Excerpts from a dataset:

-- ==== Sys2Proof/Laws/State.lean ====
section
/-! SUPPORT. One lemma per field per update of State, and what the updates set. -/

namespace Sys2Proof.Machine

set_option Elab.async false

/-! ### raise -/

@[simp] theorem State.raise_flash (s : State) (i : Indication) :
    (s.raise i).flash = s.flash := rfl
@[simp] theorem State.raise_sectors (s : State) (i : Indication) :
    (s.raise i).sectors = s.sectors := rfl
@[simp] theorem State.raise_dir (s : State) (i : Indication) :
    (s.raise i).dir = s.dir := rfl
@[simp] theorem State.raise_lw (s : State) (i : Indication) :
    (s.raise i).lw = s.lw := rfl
@[simp] theorem State.raise_tm (s : State) (i : Indication) :
    (s.raise i).tm = s.tm := rfl
@[simp] theorem State.raise_eng (s : State) (i : Indication) :
    (s.raise i).eng = s.eng := rfl
@[simp] theorem State.raise_arr (s : State) (i : Indication) :
    (s.raise i).arr = s.arr := rfl
@[simp] theorem State.raise_store (s : State) (i : Indication) :
    (s.raise i).store = s.store := rfl
@[simp] theorem State.raise_guards (s : State) (i : Indication) :
    (s.raise i).guards = s.guards := rfl
@[simp] theorem State.raise_settings (s : State) (i : Indication) :
    (s.raise i).settings = s.settings := rfl
@[simp] theorem State.raise_cu (s : State) (i : Indication) :
    (s.raise i).cu = s.cu := rfl
@[simp] theorem State.raise_pins (s : State) (i : Indication) :
    (s.raise i).pins = s.pins := rfl
@[simp] theorem State.raise_freeCount (s : State) (i : Indication) :
    (s.raise i).freeCount = s.freeCount := rfl
@[simp] theorem State.raise_pending (s : State) (i : Indication) :
    (s.raise i).pending = s.pending := rfl

/-! ### modSector -/

@[simp] theorem State.modSector_flash (s : State) (i : SectorIx) (f : SectorEntry → SectorEntry) :
    (s.modSector i f).flash = s.flash := rfl
@[simp] theorem State.modSector_dir (s : State) (i : SectorIx) (f : SectorEntry → SectorEntry) :
    (s.modSector i f).dir = s.dir := rfl
@[simp] theorem State.modSector_lw (s : State) (i : SectorIx) (f : SectorEntry → SectorEntry) :
    (s.modSector i f).lw = s.lw := rfl
@[simp] theorem State.modSector_tm (s : State) (i : SectorIx) (f : SectorEntry → SectorEntry) :
    (s.modSector i f).tm = s.tm := rfl
@[simp] theorem State.modSector_eng (s : State) (i : SectorIx) (f : SectorEntry → SectorEntry) :
    (s.modSector i f).eng = s.eng := rfl
@[simp] theorem State.modSector_arr (s : State) (i : SectorIx) (f : SectorEntry → SectorEntry) :
    (s.modSector i f).arr = s.arr := rfl
@[simp] theorem State.modSector_store (s : State) (i : SectorIx) (f : SectorEntry → SectorEntry) :
    (s.modSector i f).store = s.store := rfl
@[simp] theorem State.modSector_guards (s : State) (i : SectorIx) (f : SectorEntry → SectorEntry) :
    (s.modSector i f).guards = s.guards := rfl
@[simp] theorem State.modSector_settings (s : State) (i : SectorIx) (f : SectorEntry → SectorEntry) :
    (s.modSector i f).settings = s.settings := rfl
@[simp] theorem State.modSector_cu (s : State) (i : SectorIx) (f : SectorEntry → SectorEntry) :
    (s.modSector i f).cu = s.cu := rfl
@[simp] theorem State.modSector_win (s : State) (i : SectorIx) (f : SectorEntry → SectorEntry) :
    (s.modSector i f).win = s.win := rfl
@[simp] theorem State.modSector_pins (s : State) (i : SectorIx) (f : SectorEntry → SectorEntry) :
    (s.modSector i f).pins = s.pins := rfl
@[simp] theorem State.modSector_freeCount (s : State) (i : SectorIx) (f : SectorEntry → SectorEntry) :
    (s.modSector i f).freeCount = s.freeCount := rfl
@[simp] theorem State.modSector_pending (s : State) (i : SectorIx) (f : SectorEntry → SectorEntry) :
    (s.modSector i f).pending = s.pending := rfl

/-! ### clearMarks -/

@[simp] theorem State.clearMarks_flash (s : State) :
    (s.clearMarks).flash = s.flash := rfl
@[simp] theorem State.clearMarks_dir (s : State) :
    (s.clearMarks).dir = s.dir := rfl
@[simp] theorem State.clearMarks_lw (s : State) :
    (s.clearMarks).lw = s.lw := rfl
@[simp] theorem State.clearMarks_tm (s : State) :
    (s.clearMarks).tm = s.tm := rfl
@[simp] theorem State.clearMarks_eng (s : State) :
    (s.clearMarks).eng = s.eng := rfl
@[simp] theorem State.clearMarks_arr (s : State) :
    (s.clearMarks).arr = s.arr := rfl
@[simp] theorem State.clearMarks_store (s : State) :
    (s.clearMarks).store = s.store := rfl
@[simp] theorem State.clearMarks_guards (s : State) :
    (s.clearMarks).guards = s.guards := rfl
@[simp] theorem State.clearMarks_settings (s : State) :
    (s.clearMarks).settings = s.settings := rfl
@[simp] theorem State.clearMarks_cu (s : State) :
    (s.clearMarks).cu = s.cu := rfl
@[simp] theorem State.clearMarks_win (s : State) :
    (s.clearMarks).win = s.win := rfl
@[simp] theorem State.clearMarks_pins (s : State) :
    (s.clearMarks).pins = s.pins := rfl
@[simp] theorem State.clearMarks_freeCount (s : State) :
    (s.clearMarks).freeCount = s.freeCount := rfl
@[simp] theorem State.clearMarks_pending (s : State) :
    (s.clearMarks).pending = s.pending := rfl

/-! ### dequeue -/

@[simp] theorem State.dequeue_flash (s : State) :
    (s.dequeue).flash = s.flash := rfl
@[simp] theorem State.dequeue_sectors (s : State) :
    (s.dequeue).sectors = s.sectors := rfl
@[simp] theorem State.dequeue_dir (s : State) :
    (s.dequeue).dir = s.dir := rfl
@[simp] theorem State.dequeue_lw (s : State) :
    (s.dequeue).lw = s.lw := rfl
@[simp] theorem State.dequeue_tm (s : State) :
    (s.dequeue).tm = s.tm := rfl
@[simp] theorem State.dequeue_eng (s : State) :
    (s.dequeue).eng = s.eng := rfl
@[simp] theorem State.dequeue_arr (s : State) :
    (s.dequeue).arr = s.arr := rfl
@[simp] theorem State.dequeue_store (s : State) :
    (s.dequeue).store = s.store := rfl
@[simp] theorem State.dequeue_guards (s : State) :
    (s.dequeue).guards = s.guards := rfl
@[simp] theorem State.dequeue_settings (s : State) :
    (s.dequeue).settings = s.settings := rfl
@[simp] theorem State.dequeue_win (s : State) :
    (s.dequeue).win = s.win := rfl
@[simp] theorem State.dequeue_pins (s : State) :
    (s.dequeue).pins = s.pins := rfl
@[simp] theorem State.dequeue_freeCount (s : State) :
    (s.dequeue).freeCount = s.freeCount := rfl
@[simp] theorem State.dequeue_pending (s : State) :
    (s.dequeue).pending = s.pending := rfl

/-! ### post -/

@[simp] theorem State.post_flash (s : State) (c : Completion) :
    (s.post c).flash = s.flash := rfl
@[simp] theorem State.post_sectors (s : State) (c : Completion) :
    (s.post c).sectors = s.sectors := rfl
@[simp] theorem State.post_dir (s : State) (c : Completion) :
    (s.post c).dir = s.dir := rfl
@[simp] theorem State.post_lw (s : State) (c : Completion) :
    (s.post c).lw = s.lw := rfl
@[simp] theorem State.post_tm (s : State) (c : Completion) :
    (s.post c).tm = s.tm := rfl
@[simp] theorem State.post_eng (s : State) (c : Completion) :
    (s.post c).eng = s.eng := rfl
@[simp] theorem State.post_arr (s : State) (c : Completion) :
    (s.post c).arr = s.arr := rfl
@[simp] theorem State.post_store (s : State) (c : Completion) :
    (s.post c).store = s.store := rfl
@[simp] theorem State.post_guards (s : State) (c : Completion) :
    (s.post c).guards = s.guards := rfl
@[simp] theorem State.post_settings (s : State) (c : Completion) :
    (s.post c).settings = s.settings := rfl
@[simp] theorem State.post_win (s : State) (c : Completion) :
    (s.post c).win = s.win := rfl
@[simp] theorem State.post_pins (s : State) (c : Completion) :
    (s.post c).pins = s.pins := rfl
@[simp] theorem State.post_freeCount (s : State) (c : Completion) :
    (s.post c).freeCount = s.freeCount := rfl
@[simp] theorem State.post_pending (s : State) (c : Completion) :
    (s.post c).pending = s.pending := rfl

/-! ### answer -/

@[simp] theorem State.answer_flash (s : State) (e : CmdEntry) (st : Status) (a b c : Nat) :
    (s.answer e st a b c).flash = s.flash := rfl
@[simp] theorem State.answer_sectors (s : State) (e : CmdEntry) (st : Status) (a b c : Nat) :
    (s.answer e st a b c).sectors = s.sectors := rfl
@[simp] theorem State.answer_dir (s : State) (e : CmdEntry) (st : Status) (a b c : Nat) :
    (s.answer e st a b c).dir = s.dir := rfl
@[simp] theorem State.answer_lw (s : State) (e : CmdEntry) (st : Status) (a b c : Nat) :
    (s.answer e st a b c).lw = s.lw := rfl
@[simp] theorem State.answer_tm (s : State) (e : CmdEntry) (st : Status) (a b c : Nat) :
    (s.answer e st a b c).tm = s.tm := rfl
@[simp] theorem State.answer_eng (s : State) (e : CmdEntry) (st : Status) (a b c : Nat) :
    (s.answer e st a b c).eng = s.eng := rfl
@[simp] theorem State.answer_arr (s : State) (e : CmdEntry) (st : Status) (a b c : Nat) :
    (s.answer e st a b c).arr = s.arr := rfl
@[simp] theorem State.answer_store (s : State) (e : CmdEntry) (st : Status) (a b c : Nat) :
    (s.answer e st a b c).store = s.store := rfl
@[simp] theorem State.answer_guards (s : State) (e : CmdEntry) (st : Status) (a b c : Nat) :
    (s.answer e st a b c).guards = s.guards := rfl
@[simp] theorem State.answer_settings (s : State) (e : CmdEntry) (st : Status) (a b c : Nat) :
    (s.answer e st a b c).settings = s.settings := rfl
@[simp] theorem State.answer_win (s : State) (e : CmdEntry) (st : Status) (a b c : Nat) :
    (s.answer e st a b c).win = s.win := rfl
@[simp] theorem State.answer_pins (s : State) (e : CmdEntry) (st : Status) (a b c : Nat) :
    (s.answer e st a b c).pins = s.pins := rfl
@[simp] theorem State.answer_freeCount (s : State) (e : CmdEntry) (st : Status) (a b c : Nat) :
    (s.answer e st a b c).freeCount = s.freeCount := rfl
@[simp] theorem State.answer_pending (s : State) (e : CmdEntry) (st : Status) (a b c : Nat) :
    (s.answer e st a b c).pending = s.pending := rfl

/-! ### launch -/

@[simp] theorem State.launch_flash (s : State) (e : CmdEntry) :
    (s.launch e).flash = s.flash := rfl
@[simp] theorem State.launch_sectors (s : State) (e : CmdEntry) :
    (s.launch e).sectors = s.sectors := rfl
@[simp] theorem State.launch_dir (s : State) (e : CmdEntry) :
    (s.launch e).dir = s.dir := rfl
@[simp] theorem State.launch_lw (s : State) (e : CmdEntry) :
    (s.launch e).lw = s.lw := rfl
@[simp] theorem State.launch_tm (s : State) (e : CmdEntry) :
    (s.launch e).tm = s.tm := rfl
@[simp] theorem State.launch_eng (s : State) (e : CmdEntry) :
    (s.launch e).eng = s.eng := rfl
@[simp] theorem State.launch_arr (s : State) (e : CmdEntry) :
    (s.launch e).arr = s.arr := rfl
@[simp] theorem State.launch_store (s : State) (e : CmdEntry) :
    (s.launch e).store = s.store := rfl
@[simp] theorem State.launch_guards (s : State) (e : CmdEntry) :
    (s.launch e).guards = s.guards := rfl
@[simp] theorem State.launch_settings (s : State) (e : CmdEntry) :
    (s.launch e).settings = s.settings := rfl
@[simp] theorem State.launch_win (s : State) (e : CmdEntry) :
    (s.launch e).win = s.win := rfl
@[simp] theorem State.launch_pins (s : State) (e : CmdEntry) :
    (s.launch e).pins = s.pins := rfl
@[simp] theorem State.launch_freeCount (s : State) (e : CmdEntry) :
    (s.launch e).freeCount = s.freeCount := rfl
@[simp] theorem State.launch_pending (s : State) (e : CmdEntry) :
    (s.launch e).pending = s.pending := rfl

Problem :: From the entries above, return exactly the line containing "theorem State.raise_flash (s", the line containing "(s.raise i).settings = s.settings := rfl", and all lines between, and nothing else.

Finished exercise ::
@[simp] theorem State.raise_flash (s : State) (i : Indication) :
    (s.raise i).flash = s.flash := rfl
@[simp] theorem State.raise_sectors (s : State) (i : Indication) :
    (s.raise i).sectors = s.sectors := rfl
@[simp] theorem State.raise_dir (s : State) (i : Indication) :
    (s.raise i).dir = s.dir := rfl
@[simp] theorem State.raise_lw (s : State) (i : Indication) :
    (s.raise i).lw = s.lw := rfl
@[simp] theorem State.raise_tm (s : State) (i : Indication) :
    (s.raise i).tm = s.tm := rfl
@[simp] theorem State.raise_eng (s : State) (i : Indication) :
    (s.raise i).eng = s.eng := rfl
@[simp] theorem State.raise_arr (s : State) (i : Indication) :
    (s.raise i).arr = s.arr := rfl
@[simp] theorem State.raise_store (s : State) (i : Indication) :
    (s.raise i).store = s.store := rfl
@[simp] theorem State.raise_guards (s : State) (i : Indication) :
    (s.raise i).guards = s.guards := rfl
@[simp] theorem State.raise_settings (s : State) (i : Indication) :
    (s.raise i).settings = s.settings := rfl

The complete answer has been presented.